Bill est maintenant éducatrice au sein de l’association, et utilise des ressources développées par l’UNFPA pour animer des sessions d’éducation par les pairs et élargir les programmes existants, notamment en matière de violence basée sur le genre et de droits de la personne. Les jeunes LGBTQI souffrent beaucoup de problèmes de santé mentale à cause de la discrimination et de la stigmatisation dont ils·elles sont victimes, et ne se rendent souvent pas compte de leur droit à vivre dans le respect et la dignité au même titre que les autres. Dans son travail, Bill aborde divers sujets qui vont du harcèlement à la sexualité sans risque, en passant par le choix d’un cursus universitaire et la préparation d’un entretien d’embauche. 

Faire de meilleurs choix

C’est en ligne que Toutou a pris connaissance du travail de l’UNFPA, notamment sur l’éducation complète à la sexualité et les espaces sûrs dédiés aux jeunes de toutes orientations sexuelles et de toutes identités de genre. « Quand je me suis inscrite aux programmes d’éducation soutenus par l’UNFPA, j’ai entendu parler pour la première fois de santé sexuelle et procréative, de mon corps, de ma puberté, ce qui m’a aidée à comprendre mes émotions et à faire de meilleurs choix, au niveau psychologique et au niveau intime », souligne-t-elle.

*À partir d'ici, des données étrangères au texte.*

-- ==== Sys2Proof/Word.lean ====
section
/-! DEFINITION. The word types of the data sizes of R3 and the plainest arithmetic on them. -/

namespace Sys2Proof

/-- A byte (R3). -/
abbrev Byte := BitVec 8
/-- A half (R3). -/
abbrev Half16 := BitVec 16
/-- A word (R3): a register, a lane's value. -/
abbrev Word := BitVec 32
/-- A dword (R3): an instruction word, a page-table entry. -/
abbrev Dword := BitVec 64
/-- One bit for each of a group's 32 lanes (R15). -/
abbrev LaneMask := BitVec 32

/-- The number of lanes of a group (R15). -/
abbrev lanes : Nat := 32

/-- Whether lane `l` is in the mask `m`. -/
def LaneMask.has (m : LaneMask) (l : Nat) : Bool := m.getLsbD l

/-- The lanes of a mask in ascending order. -/
def LaneMask.toList (m : LaneMask) : List Nat := (List.range 32).filter (fun l => m.getLsbD l)

/-- The mask of the lanes for which `f` holds. -/
def LaneMask.ofFn (f : Nat → Bool) : LaneMask :=
  (List.range 32).foldl (fun m l => if f l then m ||| (1#32 <<< l) else m) 0#32

/-- The lowest lane of a mask, or 0 when it is empty. -/
def LaneMask.lowest (m : LaneMask) : Nat := (LaneMask.toList m).headD 0

end Sys2Proof
end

Ces initiatives sont élaborées avec le gouvernement lao pour promouvoir les droits des jeunes à l’accès à l’information, aux soins et à l’assistance, et pour prévenir les comportements à risque. Soignant·e·s, enseignant·e·s, parents et responsables communautaires collaborent également à la conception de ces programmes. Une clinique mobile a récemment rencontré des jeunes de régions isolées pour les informer et les aider à protéger leur corps et leur vie. 

Toutou participe à des événements de PTBUL et se sent désormais mieux dans sa peau, même si elle n’a pas parlé à ses parents de son orientation sexuelle. Ceux-ci ont cependant paru accepter le coming-out gay de l’un de ses frères, ce qui diminue son sentiment d’exclusion et lui donne de l’espoir.

Bill rêve de programmes d’éducation pour les familles. « Lorsque mes parents m’ont présentée à leurs amis comme leur fille, ç’a été le plus beau moment de ma vie », raconte-t-elle. Elle souhaite que toutes les personnes vivant dans l’ombre et le silence puissent vivre la même chose.